Report each line of the data that has "replicate" somewhere in it.

━━━━━ Listed entries ━━━━━

-- ==== Sys2Proof/Machine/Bytes.lean ====
section
/-! DEFINITION. Byte order and bit fields: little-endian fields of byte strings (R4), sign extension, and the
small arithmetic the manual's formulas use (ceiling division, rounding up to a multiple, saturation). -/
namespace Sys2Proof.Machine

/-- The unsigned little-endian value of a byte string, byte 0 lowest (R4). -/
def leNat : List Byte → Nat
  | [] => 0
  | b :: bs => b.toNat + 256 * leNat bs

/-- The `n` bytes of a number, byte 0 lowest, the number taken modulo 256^n (R4). -/
def leBytes : Nat → Nat → List Byte
  | 0, _ => []
  | n + 1, v => BitVec.ofNat 8 v :: leBytes n (v / 256)

/-- `n` bytes of `bs` from `at`, short reads padded with zero bytes. -/
def slice (bs : List Byte) (at_ n : Nat) : List Byte :=
  let r := (bs.drop at_).take n
  r ++ List.replicate (n - r.length) 0

/-- The little-endian field of `n` bytes at offset `off` of a structure (R4). -/
def fieldAt (bs : List Byte) (off n : Nat) : Nat := leNat (slice bs off n)

/-- Bits [hi:lo] of a number (R3, Table 0.2). -/
def bits (v hi lo : Nat) : Nat := (v >>> lo) % 2 ^ (hi + 1 - lo)

/-- Bit `i` of a number. -/
def bit (v i : Nat) : Bool := v.testBit i

/-- The signed value of the low `w` bits of a number. -/
def signed (w v : Nat) : Int :=
  let u := v % 2 ^ w
  if u < 2 ^ (w - 1) then (u : Int) else (u : Int) - (2 ^ w : Nat)

/-- The `w`-bit two's-complement pattern of an integer. -/
def twos (w : Nat) (i : Int) : Nat := (i % ((2 ^ w : Nat) : Int)).toNat

/-- ⌈a / b⌉. -/
def ceilDiv (a b : Nat) : Nat := (a + b - 1) / b

/-- The least multiple of `b` that is at least `a`. -/
def roundUp (a b : Nat) : Nat := ceilDiv a b * b

/-- A sum that stays at 0xFFFF_FFFF (R116, R166). -/
def sat32 (n : Nat) : Nat := min n 0xFFFFFFFF

/-- A sum that stays at 0xFFFF (R116). -/
def sat16 (n : Nat) : Nat := min n 0xFFFF

/-- The number of bits of a natural number: 0 for 0 (R138). -/
def bitlen (n : Nat) : Nat := if n = 0 then 0 else Nat.log2 n + 1

/-- The integer clamped to [lo, hi]. -/
def clampInt (lo hi x : Int) : Int := min (max x lo) hi

/-- `true` as 1. -/
def b2n (b : Bool) : Nat := if b then 1 else 0

/-- `n` zero bytes. -/
def zeros (n : Nat) : List Byte := List.replicate n 0

/-- A byte string padded with zeros to a multiple of `m`. -/
def padTo (m : Nat) (bs : List Byte) : List Byte := bs ++ zeros (roundUp bs.length m - bs.length)

/-- The bytes of an ASCII string, padded with NUL to `n` bytes. -/
def ascii (n : Nat) (s : String) : List Byte :=
  slice (s.toList.map (fun c => BitVec.ofNat 8 c.toNat)) 0 n

/-- Whether every byte of `n` bytes at `off` is zero (reserved fields, R6, R7). -/
def zeroAt (bs : List Byte) (off n : Nat) : Bool := (slice bs off n).all (· == 0)

/-- The element of a list, or a default. -/
def nth {α : Type} (l : List α) (i : Nat) (d : α) : α := l.getD i d

/-- The list with its element `i` replaced by `f` of it. -/
def modifyAt {α : Type} (l : List α) (i : Nat) (f : α → α) : List α := l.modify i f

/-- The list cut into pieces of `n` (the last may be shorter), at most `fuel` of them. -/
def chunksAux {α : Type} (n : Nat) : Nat → List α → List (List α)
  | 0, _ => []
  | _, [] => []
  | fuel + 1, a :: as => (a :: as).take n :: chunksAux n fuel ((a :: as).drop n)

/-- The list cut into pieces of `n`, the last perhaps shorter. -/
def chunks {α : Type} (n : Nat) (l : List α) : List (List α) := chunksAux n l.length l

/-- The greatest number of `b` bits above those of `r` whose `k`-th power is at most `n`, found bit by bit. -/
def rootBits (k n : Nat) : Nat → Nat → Nat
  | 0, r => r
  | b + 1, r => rootBits k n b (if (r + 2 ^ b) ^ k ≤ n then r + 2 ^ b else r)

end Sys2Proof.Machine
end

━━━━━

Your response >>
  r ++ List.replicate (n - r.length) 0
def zeros (n : Nat) : List Byte := List.replicate n 0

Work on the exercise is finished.